(Stored data entries)
• • • •
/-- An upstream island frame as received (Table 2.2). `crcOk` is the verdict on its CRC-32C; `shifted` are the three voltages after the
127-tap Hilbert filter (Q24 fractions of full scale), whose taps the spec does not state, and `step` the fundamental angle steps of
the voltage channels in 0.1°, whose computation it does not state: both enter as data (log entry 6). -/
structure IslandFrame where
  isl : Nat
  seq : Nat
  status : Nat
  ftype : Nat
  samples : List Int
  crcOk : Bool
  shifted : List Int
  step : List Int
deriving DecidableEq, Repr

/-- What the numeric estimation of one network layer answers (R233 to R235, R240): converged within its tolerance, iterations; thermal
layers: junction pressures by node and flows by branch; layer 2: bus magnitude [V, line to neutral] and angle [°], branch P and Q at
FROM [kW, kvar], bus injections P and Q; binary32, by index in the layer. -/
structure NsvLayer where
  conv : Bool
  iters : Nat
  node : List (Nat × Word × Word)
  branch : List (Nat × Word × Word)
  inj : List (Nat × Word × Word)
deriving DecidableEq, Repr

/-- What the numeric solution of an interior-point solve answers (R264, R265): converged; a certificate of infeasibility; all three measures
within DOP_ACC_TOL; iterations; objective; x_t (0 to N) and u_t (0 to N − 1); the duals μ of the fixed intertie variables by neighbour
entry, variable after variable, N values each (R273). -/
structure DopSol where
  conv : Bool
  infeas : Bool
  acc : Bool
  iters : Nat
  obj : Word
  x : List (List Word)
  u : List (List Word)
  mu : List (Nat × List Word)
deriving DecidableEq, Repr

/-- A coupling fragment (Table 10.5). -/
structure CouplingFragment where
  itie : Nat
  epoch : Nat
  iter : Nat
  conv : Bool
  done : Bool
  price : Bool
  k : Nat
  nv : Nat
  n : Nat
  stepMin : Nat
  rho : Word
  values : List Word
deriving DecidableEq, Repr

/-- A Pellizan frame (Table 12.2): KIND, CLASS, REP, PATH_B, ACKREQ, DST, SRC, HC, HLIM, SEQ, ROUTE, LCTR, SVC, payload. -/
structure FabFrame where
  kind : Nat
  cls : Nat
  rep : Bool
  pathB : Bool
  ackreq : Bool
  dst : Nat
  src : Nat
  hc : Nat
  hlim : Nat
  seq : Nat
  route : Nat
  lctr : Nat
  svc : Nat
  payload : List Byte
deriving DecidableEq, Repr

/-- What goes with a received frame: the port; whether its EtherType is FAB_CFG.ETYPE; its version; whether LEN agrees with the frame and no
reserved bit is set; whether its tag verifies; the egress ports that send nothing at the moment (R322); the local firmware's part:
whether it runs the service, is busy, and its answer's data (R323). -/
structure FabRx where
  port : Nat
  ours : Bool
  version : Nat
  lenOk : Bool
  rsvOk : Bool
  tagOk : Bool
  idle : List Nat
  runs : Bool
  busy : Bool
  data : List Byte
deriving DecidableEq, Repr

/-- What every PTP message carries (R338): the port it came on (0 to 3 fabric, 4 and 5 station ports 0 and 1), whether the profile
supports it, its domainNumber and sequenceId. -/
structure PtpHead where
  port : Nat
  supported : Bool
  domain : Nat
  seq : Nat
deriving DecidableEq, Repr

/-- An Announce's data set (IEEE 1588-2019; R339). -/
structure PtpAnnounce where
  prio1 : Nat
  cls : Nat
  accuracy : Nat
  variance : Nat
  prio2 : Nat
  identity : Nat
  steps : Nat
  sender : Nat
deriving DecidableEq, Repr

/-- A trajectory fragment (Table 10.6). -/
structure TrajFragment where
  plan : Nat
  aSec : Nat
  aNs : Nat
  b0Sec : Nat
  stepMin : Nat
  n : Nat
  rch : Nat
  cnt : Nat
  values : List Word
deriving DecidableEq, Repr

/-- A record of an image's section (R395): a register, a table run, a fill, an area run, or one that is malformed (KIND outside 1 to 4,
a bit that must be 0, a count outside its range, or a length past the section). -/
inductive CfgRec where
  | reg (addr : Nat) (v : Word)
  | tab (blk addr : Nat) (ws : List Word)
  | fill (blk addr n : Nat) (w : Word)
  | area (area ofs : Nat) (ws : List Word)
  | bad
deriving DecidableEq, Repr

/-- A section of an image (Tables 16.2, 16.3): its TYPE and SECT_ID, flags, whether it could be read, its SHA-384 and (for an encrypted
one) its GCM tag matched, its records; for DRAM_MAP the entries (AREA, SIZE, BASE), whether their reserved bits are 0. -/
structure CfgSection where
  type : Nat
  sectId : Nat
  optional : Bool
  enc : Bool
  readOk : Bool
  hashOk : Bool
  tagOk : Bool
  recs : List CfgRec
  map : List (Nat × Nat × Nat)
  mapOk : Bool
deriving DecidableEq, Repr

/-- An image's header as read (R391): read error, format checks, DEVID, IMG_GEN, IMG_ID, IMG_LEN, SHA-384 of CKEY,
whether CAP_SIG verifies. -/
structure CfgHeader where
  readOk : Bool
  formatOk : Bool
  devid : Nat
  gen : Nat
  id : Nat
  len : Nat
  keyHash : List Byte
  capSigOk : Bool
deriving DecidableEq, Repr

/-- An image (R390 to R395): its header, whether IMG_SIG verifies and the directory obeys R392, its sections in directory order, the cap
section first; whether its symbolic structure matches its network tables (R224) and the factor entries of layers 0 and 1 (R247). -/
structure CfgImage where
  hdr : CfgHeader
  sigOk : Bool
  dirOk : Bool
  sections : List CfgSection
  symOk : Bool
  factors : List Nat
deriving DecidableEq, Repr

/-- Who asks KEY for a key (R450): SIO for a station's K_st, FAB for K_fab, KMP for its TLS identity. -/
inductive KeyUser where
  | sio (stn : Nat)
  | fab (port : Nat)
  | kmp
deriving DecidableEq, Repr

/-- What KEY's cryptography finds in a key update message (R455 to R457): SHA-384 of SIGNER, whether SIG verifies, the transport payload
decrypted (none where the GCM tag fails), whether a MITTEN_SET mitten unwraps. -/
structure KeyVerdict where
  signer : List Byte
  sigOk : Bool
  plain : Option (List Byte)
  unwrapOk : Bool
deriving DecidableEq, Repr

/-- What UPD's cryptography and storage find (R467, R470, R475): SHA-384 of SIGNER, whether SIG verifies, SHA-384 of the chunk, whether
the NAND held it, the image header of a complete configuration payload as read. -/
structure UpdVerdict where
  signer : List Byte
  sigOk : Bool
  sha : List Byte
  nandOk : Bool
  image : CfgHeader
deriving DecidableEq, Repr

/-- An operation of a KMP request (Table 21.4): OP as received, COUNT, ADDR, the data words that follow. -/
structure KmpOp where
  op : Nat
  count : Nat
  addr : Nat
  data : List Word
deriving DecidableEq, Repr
• • • •
● What this task involves
Each line above must be retyped exactly.

● Answer box
/-- An upstream island frame as received (Table 2.2). `crcOk` is the verdict on its CRC-32C; `shifted` are the three voltages after the
127-tap Hilbert filter (Q24 fractions of full scale), whose taps the spec does not state, and `step` the fundamental angle steps of
the voltage channels in 0.1°, whose computation it does not state: both enter as data (log entry 6). -/
structure IslandFrame where
  isl : Nat
  seq : Nat
  status : Nat
  ftype : Nat
  samples : List Int
  crcOk : Bool
  shifted : List Int
  step : List Int
deriving DecidableEq, Repr

/-- What the numeric estimation of one network layer answers (R233 to R235, R240): converged within its tolerance, iterations; thermal
layers: junction pressures by node and flows by branch; layer 2: bus magnitude [V, line to neutral] and angle [°], branch P and Q at
FROM [kW, kvar], bus injections P and Q; binary32, by index in the layer. -/
structure NsvLayer where
  conv : Bool
  iters : Nat
  node : List (Nat × Word × Word)
  branch : List (Nat × Word × Word)
  inj : List (Nat × Word × Word)
deriving DecidableEq, Repr

/-- What the numeric solution of an interior-point solve answers (R264, R265): converged; a certificate of infeasibility; all three measures
within DOP_ACC_TOL; iterations; objective; x_t (0 to N) and u_t (0 to N − 1); the duals μ of the fixed intertie variables by neighbour
entry, variable after variable, N values each (R273). -/
structure DopSol where
  conv : Bool
  infeas : Bool
  acc : Bool
  iters : Nat
  obj : Word
  x : List (List Word)
  u : List (List Word)
  mu : List (Nat × List Word)
deriving DecidableEq, Repr

/-- A coupling fragment (Table 10.5). -/
structure CouplingFragment where
  itie : Nat
  epoch : Nat
  iter : Nat
  conv : Bool
  done : Bool
  price : Bool
  k : Nat
  nv : Nat
  n : Nat
  stepMin : Nat
  rho : Word
  values : List Word
deriving DecidableEq, Repr

/-- A Pellizan frame (Table 12.2): KIND, CLASS, REP, PATH_B, ACKREQ, DST, SRC, HC, HLIM, SEQ, ROUTE, LCTR, SVC, payload. -/
structure FabFrame where
  kind : Nat
  cls : Nat
  rep : Bool
  pathB : Bool
  ackreq : Bool
  dst : Nat
  src : Nat
  hc : Nat
  hlim : Nat
  seq : Nat
  route : Nat
  lctr : Nat
  svc : Nat
  payload : List Byte
deriving DecidableEq, Repr

/-- What goes with a received frame: the port; whether its EtherType is FAB_CFG.ETYPE; its version; whether LEN agrees with the frame and no
reserved bit is set; whether its tag verifies; the egress ports that send nothing at the moment (R322); the local firmware's part:
whether it runs the service, is busy, and its answer's data (R323). -/
structure FabRx where
  port : Nat
  ours : Bool
  version : Nat
  lenOk : Bool
  rsvOk : Bool
  tagOk : Bool
  idle : List Nat
  runs : Bool
  busy : Bool
  data : List Byte
deriving DecidableEq, Repr

/-- What every PTP message carries (R338): the port it came on (0 to 3 fabric, 4 and 5 station ports 0 and 1), whether the profile
supports it, its domainNumber and sequenceId. -/
structure PtpHead where
  port : Nat
  supported : Bool
  domain : Nat
  seq : Nat
deriving DecidableEq, Repr

/-- An Announce's data set (IEEE 1588-2019; R339). -/
structure PtpAnnounce where
  prio1 : Nat
  cls : Nat
  accuracy : Nat
  variance : Nat
  prio2 : Nat
  identity : Nat
  steps : Nat
  sender : Nat
deriving DecidableEq, Repr

/-- A trajectory fragment (Table 10.6). -/
structure TrajFragment where
  plan : Nat
  aSec : Nat
  aNs : Nat
  b0Sec : Nat
  stepMin : Nat
  n : Nat
  rch : Nat
  cnt : Nat
  values : List Word
deriving DecidableEq, Repr

/-- A record of an image's section (R395): a register, a table run, a fill, an area run, or one that is malformed (KIND outside 1 to 4,
a bit that must be 0, a count outside its range, or a length past the section). -/
inductive CfgRec where
  | reg (addr : Nat) (v : Word)
  | tab (blk addr : Nat) (ws : List Word)
  | fill (blk addr n : Nat) (w : Word)
  | area (area ofs : Nat) (ws : List Word)
  | bad
deriving DecidableEq, Repr

/-- A section of an image (Tables 16.2, 16.3): its TYPE and SECT_ID, flags, whether it could be read, its SHA-384 and (for an encrypted
one) its GCM tag matched, its records; for DRAM_MAP the entries (AREA, SIZE, BASE), whether their reserved bits are 0. -/
structure CfgSection where
  type : Nat
  sectId : Nat
  optional : Bool
  enc : Bool
  readOk : Bool
  hashOk : Bool
  tagOk : Bool
  recs : List CfgRec
  map : List (Nat × Nat × Nat)
  mapOk : Bool
deriving DecidableEq, Repr

/-- An image's header as read (R391): read error, format checks, DEVID, IMG_GEN, IMG_ID, IMG_LEN, SHA-384 of CKEY,
whether CAP_SIG verifies. -/
structure CfgHeader where
  readOk : Bool
  formatOk : Bool
  devid : Nat
  gen : Nat
  id : Nat
  len : Nat
  keyHash : List Byte
  capSigOk : Bool
deriving DecidableEq, Repr

/-- An image (R390 to R395): its header, whether IMG_SIG verifies and the directory obeys R392, its sections in directory order, the cap
section first; whether its symbolic structure matches its network tables (R224) and the factor entries of layers 0 and 1 (R247). -/
structure CfgImage where
  hdr : CfgHeader
  sigOk : Bool
  dirOk : Bool
  sections : List CfgSection
  symOk : Bool
  factors : List Nat
deriving DecidableEq, Repr

/-- Who asks KEY for a key (R450): SIO for a station's K_st, FAB for K_fab, KMP for its TLS identity. -/
inductive KeyUser where
  | sio (stn : Nat)
  | fab (port : Nat)
  | kmp
deriving DecidableEq, Repr

/-- What KEY's cryptography finds in a key update message (R455 to R457): SHA-384 of SIGNER, whether SIG verifies, the transport payload
decrypted (none where the GCM tag fails), whether a MITTEN_SET mitten unwraps. -/
structure KeyVerdict where
  signer : List Byte
  sigOk : Bool
  plain : Option (List Byte)
  unwrapOk : Bool
deriving DecidableEq, Repr

/-- What UPD's cryptography and storage find (R467, R470, R475): SHA-384 of SIGNER, whether SIG verifies, SHA-384 of the chunk, whether
the NAND held it, the image header of a complete configuration payload as read. -/
structure UpdVerdict where
  signer : List Byte
  sigOk : Bool
  sha : List Byte
  nandOk : Bool
  image : CfgHeader
deriving DecidableEq, Repr

/-- An operation of a KMP request (Table 21.4): OP as received, COUNT, ADDR, the data words that follow. -/
structure KmpOp where
  op : Nat
  count : Nat
  addr : Nat
  data : List Word
deriving DecidableEq, Repr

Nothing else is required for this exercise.